Rolnik, who was born and raised in Los Angeles, frequently travels around the globe looking for new and exciting art.
“I don’t just do fine art, or street art, or lowbrow — I cover everything,” Rolnik said.
That diversity of tastes is evident in the screenprints that will be for sale. Some are incredibly abstract, others bold and in-your-face, including one that depicts a cartoonish devil with the word “Blood” written beneath it. Others, like Sieben’s piece, are colorful and playful.
Rolnik is proudly Jewish, even saying that he considers himself a Jewish-American before an American. He decided a little more than a year ago that he wanted to combine his love for art with his Jewish pride.
He’d grown bored with family Shabbat dinners and wanted to try something new, so he asked his mother if he could host an artists’ Shabbat at her home, as his own apartment was too small. What started out as a small dinner among friends has grown into something of an underground event where dozens of people show up.
“Some are really spiritual, some are Orthodox, some are not Orthodox ... but at their core, they’re all Jewish,” Rolnik, who grew up in a liberal Jewish home, said of the artists’ Shabbat attendees. “We even have non-Jewish people sometimes, and they get such a kick out of it.”
Without the Shabbat dinners, it’s likely Rolnik’s screenprint project never would have come about.
Baseman and Mark Hanauer, two artists who frequently attend Rolnik’s dinners, are “always talking about how it reminds them of Toulouse-Lautrec and how those Paris salons would have been,” Rolnik said. “I’m actually a really shy person.”
He credits the dinners with opening him up to a whole new set of friends, including those whose works appear in the screenprint series.
Rolnik will be selling his prints at the entrance to the art walk from noon to 5 p.m. at 360 Hampton Drive, directly behind Google’s Venice office, and they will retail for $50 to $300, depending on the artist.
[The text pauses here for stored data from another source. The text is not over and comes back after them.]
/-- The start of a movement changes the leaves, their brakes and the two pending speeds. -/
theorem startMovement_sameBut (m : Movement) (b : Blocks) :
    SameBut [.leaves, .brakes, .par, .pend] b (startMovement m b) := by
  have hf : ∀ (l : LeafId) (k : LeafFault) (x : Blocks), SameBut [.leaves, .brakes, .par, .pend] x (leafFault l k x) :=
    fun l k x => sameBut_mono (leafFault_sameBut l k x) (by decide)
  have hi : ∀ (t : Bool) (l : LeafId) (k : LeafFault) (x : Blocks),
      SameBut [.leaves, .brakes, .par, .pend] x (if t = true then leafFault l k x else x) := by
    intro t l k x
    split
    · exact hf l k x
    · exact sameBut_refl _ x
  have hr : ∀ (t : Bool) (l : LeafId) (x : Blocks), SameBut [.leaves, .brakes, .par, .pend] x (releaseIf t l x).1 :=
    fun t l x => sameBut_mono (releaseIf_sameBut t l x) (by decide)
  unfold startMovement
  dsimp only
  refine sameBut_trans (b := { (if takesPart b .north m || takesPart b .south m then applyPendingSpeeds b else b) with
    leaves := ⟨b.leaves.north.atStart m (targetCounts b .north m) (takesPart b .north m),
      b.leaves.south.atStart m (targetCounts b .south m) (takesPart b .south m)⟩ }) ?_ ?_
  · split
    all_goals
      intro f hf'
      cases f <;> first | rfl | exact absurd (by decide) hf'
  · exact sameBut_trans (hr (takesPart b .north m) .north _)
      (sameBut_trans (hr (takesPart b .south m) .south _) (sameBut_trans (hi _ .north .brakeNotReleased _)
        (hi _ .south .brakeNotReleased _)))

theorem directMovement_sameBut (m : Movement) (b : Blocks) :
    SameBut [.leaves, .brakes, .par, .pend] b (directMovement m b) := by
  unfold directMovement
  split
  · exact sameBut_mono (setNext_sameBut _ b) (by decide)
  · exact startMovement_sameBut m b

theorem judgeRaiseArrival_sameBut (l : LeafId) (b : Blocks) : SameBut [.leaves] b (judgeRaiseArrival l b) := by
  unfold judgeRaiseArrival
  dsimp only
  split
  all_goals first | exact raiseArrive_sameBut _ b | exact sameBut_refl _ b

theorem leafRest_sameBut (l : LeafId) (b : Blocks) : SameBut [.leaves] b (leafRest l b) := by
  unfold leafRest
  dsimp only
  repeat' split
  all_goals first | exact setLeaf_sameBut _ _ b | exact sameBut_refl _ b

theorem applyCeiling_sameBut (l : LeafId) (b : Blocks) : SameBut [.leaves] b (applyCeiling l b) := by
  unfold applyCeiling
  dsimp only
  repeat' split
  all_goals first | exact setMot_sameBut _ _ b | exact sameBut_refl _ b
The idea of doing something that would be affordable to even young collectors really appealed to Rolnik.
He hopes the pieces will be big sellers, but there’s something more at stake: getting more young people involved in both the art world and in Judaism. One might expect no less from a critic whose favorite Shabbat T-shirt, made by artist Will Deutsch, reads simply, “I’m the Jew Mel Gibson warned you about.”